This book has everything that an advanced middle grade reader could wish for; action, friendship, innocent first love (boy meets ghost), mystery solving, sense of place and a spine tingling ghost story! From the opening sentence:
Rebecca Strand was sixteen the first time she saw her father kill a ghostpage 1
I was utterly gripped. I had not previously read anything by the prize-winning Canadian author, Kenneth Oppel, but have now downloaded some of his earlier titles to my Kindle. If you are looking for a fresh take on a ghost story, are aged 10-14 and you have previously enjoyed Frost Hollow Hall and Letters from the Lighthouse by Emma Carroll, then make this your next choice after it is published on 13th October 2022!
Fifteen year old Gabe is working a summer holiday job, recounting the historical story of the mysterious deaths of Rebecca Strand and her father, as part of the ghost tour he gives daily at the abandoned Gibraltar Point Lighthouse which used to guard the entrance to Toronto’s harbour. On the day that one of the tourists in his audience turns out to be a descendant of Rebecca Strand, Gabe discovers that ghosts really do walk the earth and is drawn into a historical, detective mystery alongside best friend Yuri, teenage descendant of the lighthouse keepers and ghost blogger Callie, and the spectral form of Rebecca Strand. Together they must solve the riddle of the missing “ghostlight”, get their hands on this powerful amber disc, and fulfil the mission of the ancient Order of Keepers to destroy the hideously evil Viker, a villainous ghost hungry for power over the living and the dead.
I thoroughly enjoyed all aspects of this novel. The teenage characters really do come to life on the pages as genuine individuals. Gabe is a sensitive, caring boy who is still struggling to come to terms with the loss of his father – first to another woman and then suddenly, to a fatal car accident. As his relationship with the ghostly form of Rebecca Smart develops we see him opening up his padlocked emotions and eventually learning the power of forgiveness. Yuri is similarly expertly rendered, the son of Russian immigrants, his mother is a journalist who has had to flee Russia and his father is an engineer struggling to gain the paperwork that will allow him to stay and work in Canada. We see the strain that this uncertainty places on Yuri, even as he utilises his inherent engineering ability to create the weaponry to fend off a ghost army.
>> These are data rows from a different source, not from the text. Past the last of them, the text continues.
-- ==== Sys2Proof/Certificates/Slice0/Obligations.lean ====
section
/-! DEFINITION. The statements for the provers, from the numbered rules of spec/. Each is about one step, one command
or one run of moves, from every state its hypotheses admit. Where a statement rests on a decision the spec marks as its
own (D<n>) or on an entry of the assumption log, its docstring says so. -/

open Sys2Proof Sys2Proof.Machine

/-! Encoding. -/

/-- Decoding the encoding of any well-formed command, at every operand value, gives that command back and leaves the
following bytes (30_encoding.md sections 1 and 2; field layouts by D1, D6). -/
def Obligations.DecodeOfEncode : Prop :=
  ∀ (c : Cfg) (i : Instr) (rest : List Byte), c.commandBytesOk = true → i.wf c = true →
    decode c (encode c i ++ rest) = .ok (i, rest)

/-- What decodes is the encoding of a well-formed command, whatever the configuration: no bit of a frame is dropped
and no frame is read as a neighbour's (30_encoding.md sections 1, 2 and 5). -/
def Obligations.EncodeOfDecode : Prop :=
  ∀ (c : Cfg) (bytes rest : List Byte) (i : Instr), decode c bytes = .ok (i, rest) →
    i.wf c = true ∧ encode c i ++ rest = bytes

/-- R65: every one of the 256 command bytes decodes, as soon as its payload is there. -/
def Obligations.EveryCommandByteDecodes : Prop :=
  ∀ (c : Cfg) (b : Byte) (rest : List Byte), payloadLen b ≤ rest.length →
    ∃ i, decode c (b :: rest) = .ok (i, rest.drop (payloadLen b))

/-- Frames of the spec's tables, byte by byte, at least one for each command, stand for the commands the spec says (30_encoding.md sections 1 and 6,
95_test_vectors.md sections 1 to 3; command bytes by D1 to D3). -/
def Obligations.SpecFramesDecode : Prop :=
  decode Config.cfgA [0x41, 0x80, 0x20] = .ok (.getParameter 0x80, [0x20])
    ∧ decode Config.cfgA [0x42, 1, 2, 3, 4, 5, 6, 7, 8, 9, 10, 11, 12, 13, 14, 15, 16, 17, 18, 19, 20, 0x20]
        = .ok (.setDevice [1, 2, 3, 4, 5, 6, 7, 8, 9, 10, 11, 12, 13, 14, 15, 16, 17, 18, 19, 20], [0x20])
    ∧ decode Config.cfgA [0x45, 1, 2, 3, 4, 5, 0x20] = .ok (.setDeviceExt [1, 2, 3, 4, 5], [0x20])
    ∧ decode Config.cfgA [0x55, 0x10, 0x00, 0x20] = .ok (.loadAddress 0x0010, [0x20])
    ∧ decode Config.cfgA [0x56, 0x30, 0xFF, 0x02, 0xFF, 0x20] = .ok (.universal 0x30 0xFF 2 0xFF, [0x20])
    ∧ decode Config.cfgA [0x64, 0x00, 0x01, 0x02, 0xAA, 0xBB] = .ok (.progPage 0 0x0102, [0xAA, 0xBB])
    ∧ decode Config.cfgA [0x74, 0x5A, 0x00, 0x04, 0x20] = .ok (.readPage 0x5A 4, [0x20])
    ∧ decode Config.cfgA [0x75, 0x20] = .ok (.readSign, [0x20])
    ∧ decode Config.cfgA [0x30, 0x20] = .ok (.getSync, [0x20])
    ∧ decode Config.cfgA [0x51, 0x20] = .ok (.leave, [0x20])
    ∧ decode Config.cfgA [0x20, 0x20] = .ok (.unrecognized 0x20, [0x20])
    ∧ decode Config.cfgA [0x41] = .error (.shortPayload 0x41)

/-! The commands. -/

/-- GET_PARAMETER: the byte it answers for each id (41_commands.md, E9; ids below 0x80 by D4, log 14), and nothing
else changes. -/
def Obligations.GetParameterResult : Prop :=
  ∀ (id : Byte) (s : State),
    exec (.getParameter id) s = .next { s with
      resp := some (.byte (if id = 0x80 then 0x02 else if id = 0x81 then 0x01 else if id = 0x82 then 0x10
        else if id = 0x98 then 0x03 else 0x00))
      tries := some 0
      phase := .waitTerm }

/-- R98: SET_DEVICE discards its 20 payload bytes; every payload gives the same result. -/
def Obligations.SetDeviceDiscardsPayload : Prop :=
  ∀ (c : Cfg) (p : List Byte) (s : State),
    encode c (.setDevice p) = 0x42 :: p ∧ ((Instr.setDevice p).wf c = true ↔ p.length = 20)
      ∧ exec (.setDevice p) s = .next { s with resp := some .none, tries := some 0, phase := .waitTerm }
Aspiring journalist Callie was my favourite character from the moment she uttered the line:
Student librarian, four years running…I know my way around a database.page 68
as she expertly explains to Gabe, Yuri and Rebecca how she tracked down ancient court transcripts in her hunt for the location of the missing “ghostlight”. There are several key moments of library-related action which highlight the importance of repositories of knowledge and made this librarian’s heart sing!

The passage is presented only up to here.